Area under the curve

This usually refers to the area under the curve (AUC) for a graph of plasma concentration versus time. The units of AUC are the Y-axis units (units of concentration) multiplied by the X-axis units (units of time); for example, (mg/l)h or (µg/ml)min. There are several ways to calculate AUC, including through use of software, or manually by applying the trapezoidal rule or by a cut-and-weigh technique.

It may be necessary to determine a drug’s AUC in order to calculate oral bioavailability (discussed below), or to determine the non-compartmental apparent volume of distribution (AV_{D area}).

In a single individual, the AUC is proportional to the proportion of the dose of drug that is absorbed into the systemic circulation, and the actual value is impacted by the amount of the drug that is absorbed, and by how rapidly it is then removed. As such, a comparison of an IV dose with a PO dose of the same drug in the same individual on two different occasions will provide two AUC values that allow determination of oral bioavailability (from AUC_PO/AUC_IV). This is because the drug is removed with similar clearance values regardless of the route by which it is administered and the only significant difference between areas under the two curves would be caused by differences in the amount of drug absorbed into the circulation. In the same way, AUC for the same dose of the same drug by the same route in an individual may change if ADME parameters change for the drug in that individual – e.g. altered bioavailability due to a change in Cl_int for a high extraction ratio drug, altered clearance due to a change in Cl_int for a low extraction ratio drug, etc. In the latter example of altered clearance, note that AUC values for PO and IV administration routes in that individual would both change to a similar degree and so bioavailability would not be substantially affected (see example calculation box).

In an intravenous repeated dosing regimen that has reached a steady state concentration, the average concentration in the plasma can be calculated from the AUC between two consecutive doses, divided by the time interval between doses. This average concentration typically lies slightly closer to the trough concentration than to the peak concentration, with this tendency becoming more marked as the time interval between doses becomes larger.

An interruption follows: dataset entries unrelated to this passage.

theorem rdFld_resendStarted (j : ResendJob) (h : s.resends.length < 16) :
    rdFld (resendStarted s j) EGR_RESEND_ACT 4 0 = s.resends.length + 1 :=
  rdFld_wrFld_self _ EGR_RESEND_ACT (by decide) (by omega)

end Sys2Proof.Machine
end

section
/-!
The statements about egress (spec/10_egress.md).
-/
open Sys2Proof Sys2Proof.Machine

/-- Settles O34: a unit that fits is put into its share by `putUnit_eq`, and what a complete frame leads to leaves the streams; a launch is
read through the counters it writes, a re-send and a host packet through what leaves with them; a fetch's units by induction on their
number. That a re-send whose unit is gone ends with 0x04, the packaging's details and that a launch before its time does nothing are the
model's choices (log entries 49, 18, 64, 66 and 4). -/
theorem egressUnitsAndLaunches : Obligations.EgressUnitsAndLaunches := by
  refine ⟨fun i s st hr hi h => ?_, fun p s hr hp => ?_, fun held index seq room cnt => fetchUnits_spec held index seq room cnt,
    fun q o s hr hq hnext hop => ?_, fun q copied dma o s hr hq hrun => ?_, fun q o s hr hq hnext hop => ?_⟩
  · intro old
    refine ⟨fun f r p hfirst hold hsized hnotice => ?_, fun x rest hfirst haudio hready => ?_,
      fun f r p hfirst hold hwaits => exec_unitPackaged_pictureWaits hr hi h hfirst hold hwaits,
      fun hfirst haudio => exec_unitPackaged_none hr hi h hfirst haudio⟩
    · have hexec := exec_unitPackaged_picture hr hi h hfirst hold ⟨hsized, hnotice⟩
      refine ⟨hexec, fun hnew hfit => ?_⟩
      rw [hnew] at hfit ⊢
      obtain ⟨⟨out, hput⟩, hnumber⟩ := packVideo_fits hi h hnew hfit
      refine ⟨_, _, _, hexec, hput, rfl, rfl, videoMade_bytes s st _ f r p old, rfl, rfl, rfl, rfl, rfl, rfl, rfl, rfl, ?_, hnumber, rfl,
        videoMade_psiG s st _ f r p old, rfl, keepsStores_keepStores ..⟩
      rw [← videoMade_init_length s st _ f r p old]
      rfl
    · have hexec := exec_unitPackaged_sound hr hi h hfirst haudio hready
      refine ⟨hexec, fun hnew hfit => ?_⟩
      rw [hnew] at hfit ⊢
      obtain ⟨⟨out, hput⟩, hnumber⟩ := packAudio_fits hi h hnew hfit
      refine ⟨_, _, _, hexec, hput, rfl, congrArg (List.drop 1) haudio, rfl, rfl, rfl, rfl, rfl, fun hform hpcm => ?_, hnumber,
        keepsStores_keepStores ..⟩
      have hd : (streamDef s st false).form = 5 := hform
      obtain ⟨hbytes, hts⟩ := audioMade_pcm (s := s) (st := st) hd hpcm x
      exact ⟨hbytes, hts, unitPut_pcm hd ..⟩
  · refine ⟨exec_datagramLaunch_held hr hp,
      fun d hlive hd => ⟨exec_datagramLaunch_live hr hp hlive, _, exec_datagramLaunch_live hr hp hlive, ?_⟩,
      fun j u hlive hhost hresend hunit => ?_, fun j hlive hhost hresend hunit => ?_, fun k hlive hhost _ hlen => ?_,
      exec_hostEgressLaunch_live hr hp⟩
    · simp only [rd_keepStores, rdBit_keepStores]
      refine ⟨?_, ?_, ?_, ?_, fun hlate => ?_, fun r hr' => ?_, keepsStores_keepStores .., fun st h hrtp hnew => ⟨?_, ?_⟩⟩
      · exact (rd_launchLive s p d _).trans (rd_datagramCounted_dgrams ..)
      · exact (rd_launchLive s p d _).trans (rd_datagramCounted_txFrames _ p d hp hd)
      · exact (congrArg BitVec.toNat (rd_launchLive s p d _)).trans (rd_datagramCounted_maxLate ..)
      · exact (rd_launchLive s p d _).trans (rd_datagramCounted_paceLate _ p d hp)
      · exact (rdBit_congr (rd_launchLive s p d _) 1).trans (rdBit_datagramCounted_evt _ p d hp hlate)
      · refine (rd_launchLive s p d r).trans (sameElse_datagramCounted _ p d r ?_)
        simp_all
      · rw [keepStores_out, launchLive_out, datagramOut, datagramNumber_of s d h hnew]
        simp only [hrtp, if_true]
      · refine ⟨_, ((streamOf_congr (launchLive_streams s p d) _).trans (streamOf_modStream_self (fun _ => rfl) h)), ?_⟩
        rw [← datagramNumber_of s d h hnew]
        simp only [datagramSent, hrtp, if_true]
    · have hexec := exec_datagramLaunch_resend hr hp hlive hhost hresend
      exact ⟨hexec, _, hexec, launchResend_streams hunit, keepsStores_keepStores .., launchResend_out hunit⟩
    · rw [exec_datagramLaunch_resend hr hp hlive hhost hresend, launchResend_gone hunit]
    · exact ⟨_, exec_hostEgressLaunch hr hp hlive hhost, hostLaunched_out s p k, hostLaunched_hostQ s p k hlen,
        rd_hostLaunched_txFrames s p k hp, rd_hostLaunched_late s p k hp, keepsStores_keepStores ..⟩
  · exact ⟨exec_retentionFetch_undefined hr hq hnext hop rfl rfl, exec_retentionFetch_gone hr hq hnext hop rfl rfl,
      exec_retentionFetch_runs hr hq hnext hop rfl rfl⟩
  · intro p i index r us bs hi
    refine ⟨_, exec_retentionFetchDone hr hq hrun copied dma, ?_, fun hus hdead => ?_, ?_, keepsStores_keepStores ..⟩
    · exact rd_fetchFinished_cnt s _ _ _ _ _ hq
    · have hwrites : (!us.isEmpty && !o.dead) = true := by simp [hus, hdead]
      exact fetchFinished_head s _ _ _ _ _ hwrites
    · obtain ⟨ho, hdone⟩ := running_of_find hrun
      rw [fetchResult_congr (leavesStreams_fetchWritten s _ _ _) hi]
      exact exists_done_of_fetchFinished s _ _ _ _ _ ho hdone
  · refine ⟨exec_resend_undefined hr hq hnext hop rfl rfl, exec_resend_gone hr hq hnext hop rfl rfl, fun hdef hheld hfull => ?_,
      fun hdef hheld hroom => ?_⟩
    · exact exec_resend_full hr hq hnext hop rfl rfl hdef hheld (by rwa [markHanded_resends])
    · have hroom' : (markHanded s q o.slot).resends.length < 16 := by rwa [markHanded_resends]
      refine ⟨_, resendOf (markHanded s q o.slot) q o, exec_resend_starts hr hq hnext hop rfl rfl hdef hheld hroom', ?_, ?_,
        rfl, rfl, rfl, markHanded_raw .., rfl, rfl, rfl, ?_, keepsStores_keepStores ..⟩
      · rw [keepStores_resends, resendStarted_resends, markHanded_resends]
      · exact (rdFld_resendStarted _ hroom').trans (by rw [markHanded_resends])
      · rw [keepStores_streams, resendStarted_streams, markHanded_streams]
end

At steady state, it stands to reason that the amount of drug lost from the body between consecutive doses is identical to the amount of drug administered in each dose. As such, the AUC between two consecutive doses at steady state should be similar to the AUC from t=0 to t=∞ (AUC_0-∞) after a single IV dose of the drug (because one full dose of the drug is also lost from the body in such a scenario), assuming the size of the dose is the same in both cases, and assuming there has been no change in drug clearance (as a result of a change in intrinsic clearance, for example) during chronic drug dosing required to reach steady state. This is illustrated in the figure on the right, where the areas highlighted in red and blue hatching are identical in size. Under the entry for clearance, it is shown that total body clearance, Cl_T, may be calculated from Cl_T = Dose/AUC_0-∞. Based on the discussion above, it should be apparent that it is also possible to calculate total body clearance if the AUC between two consecutive doses of drug is known, since this value should be similar to AUC_0-∞. The equation then becomes Cl_T = Dose/AUC_0-τ, where t=0 represents the time at which the first of two consecutive doses is given, and t=τ represents a later time at which the subsequent dose is administered, with the dosing interval being equal to τ.